Below are the records. How many of their lines contain "else"? Give only the number.

## STUDY MATERIAL
..........

/-- The fields whose reset values the latched straps give, of the addresses of `p` (16 R450, R466). -/
def State.strapRegs (s : State) (p : Nat → Bool) : State :=
  let s := if s.gen.xlink ∧ p R.XLINK_CFG_INDEX.addr then s.set R.XLINK_CFG_INDEX s.cp.xlIdx.toNat else s
  if s.gen.refl ∧ p R.REFL_CFG_PRIMARY.addr ∧ s.cp.rfPrimary then
    ((s.set R.REFL_CFG_PRIMARY 1).set R.REFL_CLAIM_LO_CH (2 ^ min 32 s.gen.nch - 1)).set R.REFL_CLAIM_HI_CH (2 ^ (s.gen.nch - 32) - 1)
  else s

/-- The register words of the addresses of `p` take their reset values, kept bits apart (00 R22). -/
def State.regsReset (s : State) (p : Nat → Bool) : State :=
  let t : State := { s with regs := s.regs.filterMap (fun x =>
      if p x.1 then
        (let v := (x.2 &&& keepMask x.1) ||| (resetVal x.1 &&& ~~~keepMask x.1)
         if v = resetVal x.1 then none else some (x.1, v))
      else some x) }
  t.strapRegs p

/-- Does a register address lie on a page of a domain? -/
def addrIn (d a : Nat) : Bool :=
  match spoolLane a with
  | some n => laneDom n = d
  | none =>
    match pageOfIndex (a / 0x1000) with
    | some (p, n) => pageDom p n = d
    | none => false

/-- Count the valid remap entries of a region (14 R430). -/
def State.remapCount (s : State) (r : Nat) : State := s.set (R.MEMI_REMAP_USED_CNT r) (s.remaps r).length

/-- Keys of the words of a domain that are kept with a pattern, as ranges (14 R408; 01 R25). -/
def domKeys (d : Nat) : List (Nat × Nat) :=
  let keys (r w n : Nat) : Nat × Nat := (skey r w, skey r w + n)
  if d = 0 then [keys 3 0 0x1000000, keys 4 0 0x1000000, keys 5 (tabWord 3 0) 0x10000, (skey 5 (tabWord 4 0), skey 5 (remapIx 5 0)),
    (skey 5 (remapIx 6 0), skey 5 (tabWord 5 0))]
  else if d ≤ 3 then [keys 1 ((3 - d) * 4 * 65536) (4 * 65536)]
  else if d ≤ 9 then [keys 0 ((9 - d) * 8 * 73728) (8 * 73728)]
  else if d ≤ 12 then [keys 2 ((12 - d) * 8 * 16384) (8 * 16384)]
  else []

/-- The SRAM of a domain loses its content (01 R27): its words are as at power-up, with a new epoch; the remap entries of its
words are clear (14 R421), and so are their queued write-backs. -/
def State.sramLose (s : State) (d : Nat) : State :=
  let s : State := { s with
    sram := s.sram.filter (fun p => decide (wordDom (p.1 / 0x1000000) (p.1 % 0x1000000) ≠ d))
    epochs := tmod (fun _ => 0) s.epochs d (fun k => k + 1)
    memi := { s.memi with
      err := s.memi.err.filter (fun p => decide (anyDom (p.1 / 0x1000000) (p.1 % 0x1000000) ≠ d))
      written := (domKeys d).foldl (fun t p => rDel t p.1 p.2) s.memi.written
      wb := s.memi.wb.filter (fun p => decide (anyDom p.1 p.2 ≠ d)), early := s.memi.early.filter (fun p => decide (anyDom p.1 p.2 ≠ d))
      remap := s.memi.remap.filter (fun p => match p.2 with
        | some e => decide (anyDom (p.1 / 8) e.waddr ≠ d)
        | none => false) } }
  (List.range 7).foldl State.remapCount s

/-- The units of CORE lose their state; the repair records and the remap table of region 5 lie in AON (14 R421, R425). -/
def State.coreLose (s : State) : State :=
  { s with map := {}, strms := [], hoops := [], lace := {}, dec := {}, rcv := {}, spool := {}, rng := {}, lnk := {}, mp := {}
           memi := { fuse := s.memi.fuse, remap := s.memi.remap.filter (fun p => p.1 / 8 = 5), err := s.memi.err, written := s.memi.written } }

..........

## YOUR SOLUTION
8